> PROMPT
Exactly as written, restate the material below from its first line through the line containing "w).live = b.live := rfl", and stop there.

> LISTED ENTRIES

-- ==== Sys2Proof/Laws/State.lean ====
section
/-! SUPPORT. What each update of the units leaves alone: one law for each field. -/
namespace Sys2Proof.Machine

/-! ### wr -/

@[simp] theorem Block.wr_live (b : Block) (p off : Nat) (w : Word) : (b.wr p off w).live = b.live := rfl
@[simp] theorem Block.wr_cnt (b : Block) (p off : Nat) (w : Word) : (b.wr p off w).cnt = b.cnt := rfl
@[simp] theorem Block.wr_events (b : Block) (p off : Nat) (w : Word) : (b.wr p off w).events = b.events := rfl
@[simp] theorem Block.wr_now (b : Block) (p off : Nat) (w : Word) : (b.wr p off w).now = b.now := rfl
@[simp] theorem Block.wr_elapsed (b : Block) (p off : Nat) (w : Word) : (b.wr p off w).elapsed = b.elapsed := rfl
@[simp] theorem Block.wr_tu (b : Block) (p off : Nat) (w : Word) : (b.wr p off w).tu = b.tu := rfl
@[simp] theorem Block.wr_cells (b : Block) (p off : Nat) (w : Word) : (b.wr p off w).cells = b.cells := rfl
@[simp] theorem Block.wr_nodes (b : Block) (p off : Nat) (w : Word) : (b.wr p off w).nodes = b.nodes := rfl
@[simp] theorem Block.wr_nis (b : Block) (p off : Nat) (w : Word) : (b.wr p off w).nis = b.nis := rfl
@[simp] theorem Block.wr_ports (b : Block) (p off : Nat) (w : Word) : (b.wr p off w).ports = b.ports := rfl
@[simp] theorem Block.wr_csq (b : Block) (p off : Nat) (w : Word) : (b.wr p off w).csq = b.csq := rfl
@[simp] theorem Block.wr_fs (b : Block) (p off : Nat) (w : Word) : (b.wr p off w).fs = b.fs := rfl
@[simp] theorem Block.wr_evl (b : Block) (p off : Nat) (w : Word) : (b.wr p off w).evl = b.evl := rfl
@[simp] theorem Block.wr_gt (b : Block) (p off : Nat) (w : Word) : (b.wr p off w).gt = b.gt := rfl
@[simp] theorem Block.wr_mm (b : Block) (p off : Nat) (w : Word) : (b.wr p off w).mm = b.mm := rfl
@[simp] theorem Block.wr_fc (b : Block) (p off : Nat) (w : Word) : (b.wr p off w).fc = b.fc := rfl
@[simp] theorem Block.wr_pm (b : Block) (p off : Nat) (w : Word) : (b.wr p off w).pm = b.pm := rfl
@[simp] theorem Block.wr_pr (b : Block) (p off : Nat) (w : Word) : (b.wr p off w).pr = b.pr := rfl
@[simp] theorem Block.wr_stw (b : Block) (p off : Nat) (w : Word) : (b.wr p off w).stw = b.stw := rfl
@[simp] theorem Block.wr_lc (b : Block) (p off : Nat) (w : Word) : (b.wr p off w).lc = b.lc := rfl
@[simp] theorem Block.wr_cp (b : Block) (p off : Nat) (w : Word) : (b.wr p off w).cp = b.cp := rfl
@[simp] theorem Block.wr_dbg (b : Block) (p off : Nat) (w : Word) : (b.wr p off w).dbg = b.dbg := rfl
@[simp] theorem Block.wr_lastCut (b : Block) (p off : Nat) (w : Word) : (b.wr p off w).lastCut = b.lastCut := rfl
@[simp] theorem Block.wr_spOut (b : Block) (p off : Nat) (w : Word) : (b.wr p off w).spOut = b.spOut := rfl
@[simp] theorem Block.wr_pins (b : Block) (p off : Nat) (w : Word) : (b.wr p off w).pins = b.pins := rfl
@[simp] theorem Block.wr_free (b : Block) (p off : Nat) (w : Word) : (b.wr p off w).free = b.free := rfl

/-! ### s -/

@[simp] theorem Block.s_live (b : Block) (p : Nat) (f : Fld) (v : Nat) : (b.s p f v).live = b.live := rfl
@[simp] theorem Block.s_cnt (b : Block) (p : Nat) (f : Fld) (v : Nat) : (b.s p f v).cnt = b.cnt := rfl
@[simp] theorem Block.s_events (b : Block) (p : Nat) (f : Fld) (v : Nat) : (b.s p f v).events = b.events := rfl
@[simp] theorem Block.s_now (b : Block) (p : Nat) (f : Fld) (v : Nat) : (b.s p f v).now = b.now := rfl
@[simp] theorem Block.s_elapsed (b : Block) (p : Nat) (f : Fld) (v : Nat) : (b.s p f v).elapsed = b.elapsed := rfl
@[simp] theorem Block.s_tu (b : Block) (p : Nat) (f : Fld) (v : Nat) : (b.s p f v).tu = b.tu := rfl
@[simp] theorem Block.s_cells (b : Block) (p : Nat) (f : Fld) (v : Nat) : (b.s p f v).cells = b.cells := rfl
@[simp] theorem Block.s_nodes (b : Block) (p : Nat) (f : Fld) (v : Nat) : (b.s p f v).nodes = b.nodes := rfl
@[simp] theorem Block.s_nis (b : Block) (p : Nat) (f : Fld) (v : Nat) : (b.s p f v).nis = b.nis := rfl
@[simp] theorem Block.s_ports (b : Block) (p : Nat) (f : Fld) (v : Nat) : (b.s p f v).ports = b.ports := rfl
@[simp] theorem Block.s_csq (b : Block) (p : Nat) (f : Fld) (v : Nat) : (b.s p f v).csq = b.csq := rfl
@[simp] theorem Block.s_fs (b : Block) (p : Nat) (f : Fld) (v : Nat) : (b.s p f v).fs = b.fs := rfl
@[simp] theorem Block.s_evl (b : Block) (p : Nat) (f : Fld) (v : Nat) : (b.s p f v).evl = b.evl := rfl
@[simp] theorem Block.s_gt (b : Block) (p : Nat) (f : Fld) (v : Nat) : (b.s p f v).gt = b.gt := rfl
@[simp] theorem Block.s_mm (b : Block) (p : Nat) (f : Fld) (v : Nat) : (b.s p f v).mm = b.mm := rfl
@[simp] theorem Block.s_fc (b : Block) (p : Nat) (f : Fld) (v : Nat) : (b.s p f v).fc = b.fc := rfl
@[simp] theorem Block.s_pm (b : Block) (p : Nat) (f : Fld) (v : Nat) : (b.s p f v).pm = b.pm := rfl
@[simp] theorem Block.s_pr (b : Block) (p : Nat) (f : Fld) (v : Nat) : (b.s p f v).pr = b.pr := rfl
@[simp] theorem Block.s_stw (b : Block) (p : Nat) (f : Fld) (v : Nat) : (b.s p f v).stw = b.stw := rfl
@[simp] theorem Block.s_lc (b : Block) (p : Nat) (f : Fld) (v : Nat) : (b.s p f v).lc = b.lc := rfl
@[simp] theorem Block.s_cp (b : Block) (p : Nat) (f : Fld) (v : Nat) : (b.s p f v).cp = b.cp := rfl
@[simp] theorem Block.s_dbg (b : Block) (p : Nat) (f : Fld) (v : Nat) : (b.s p f v).dbg = b.dbg := rfl
@[simp] theorem Block.s_lastCut (b : Block) (p : Nat) (f : Fld) (v : Nat) : (b.s p f v).lastCut = b.lastCut := rfl
@[simp] theorem Block.s_spOut (b : Block) (p : Nat) (f : Fld) (v : Nat) : (b.s p f v).spOut = b.spOut := rfl
@[simp] theorem Block.s_pins (b : Block) (p : Nat) (f : Fld) (v : Nat) : (b.s p f v).pins = b.pins := rfl
@[simp] theorem Block.s_free (b : Block) (p : Nat) (f : Fld) (v : Nat) : (b.s p f v).free = b.free := rfl
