-- ==== Sys2Proof/Laws/Memory.lean ====
section
/-! SUPPORT. Laws of the addressed memories: every operation keeps the canonical form (18 R515; 11 R333), and what a read of
one byte finds after an operation. -/
namespace Sys2Proof.Machine

theorem MemOp.wf_apply (m : Mem) (o : MemOp) (h : m.wf = true) : (o.apply m).wf = true := by
  simp only [Mem.wf, Bool.and_eq_true] at h ⊢
  cases o with
  | byte a b => exact ⟨AMap.wf_set 0 m.cells a b h.1, h.2⟩
  | flags w f => exact ⟨h.1, AMap.wf_set {} m.flags w f h.2⟩
  | wipe lo hi => exact ⟨AMap.wf_drop 0 m.cells lo hi h.1, AMap.wf_drop {} m.flags _ _ h.2⟩

/-- Every sequence of memory operations keeps the canonical form. -/
theorem Mem.wf_apply (m : Mem) (os : List MemOp) (h : m.wf = true) : (m.apply os).wf = true := by
  unfold Mem.apply
  induction os generalizing m with
  | nil => exact h
  | cons o os ih => exact ih _ (MemOp.wf_apply m o h)

@[simp] theorem Mem.apply_nil (m : Mem) : m.apply [] = m := rfl
@[simp] theorem Mem.apply_append (m : Mem) (as bs : List MemOp) : m.apply (as ++ bs) = (m.apply as).apply bs := by
  simp [Mem.apply]

/-- A byte after a byte was written. -/
theorem Mem.byteAt_byte (m : Mem) (a x : Nat) (v : Byte) :
    (MemOp.apply m (.byte a v)).byteAt x = if a = x then v else m.byteAt x := by
  simp [MemOp.apply, Mem.byteAt, AMap.get_set]

@[simp] theorem Mem.byteAt_flags (m : Mem) (w x : Nat) (f : WFlags) : (MemOp.apply m (.flags w f)).byteAt x = m.byteAt x := rfl

@[simp] theorem Mem.flagsAt_byte (m : Mem) (a w : Nat) (v : Byte) : (MemOp.apply m (.byte a v)).flagsAt w = m.flagsAt w := rfl

theorem Mem.flagsAt_flags (m : Mem) (w x : Nat) (f : WFlags) :
    (MemOp.apply m (.flags w f)).flagsAt x = if w = x then f else m.flagsAt x := by
  simp [MemOp.apply, Mem.flagsAt, AMap.get_set]

end Sys2Proof.Machine
end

> OUTPUT OF THE TASK
-- ==== Sys2Proof/Laws/State.lean ====
section
/-! SUPPORT. What each update of the units leaves alone: one law for each field. -/
namespace Sys2Proof.Machine

/-! ### wr -/

@[simp] theorem Block.wr_live (b : Block) (p off : Nat) (w : Word) : (b.wr p off w).live = b.live := rfl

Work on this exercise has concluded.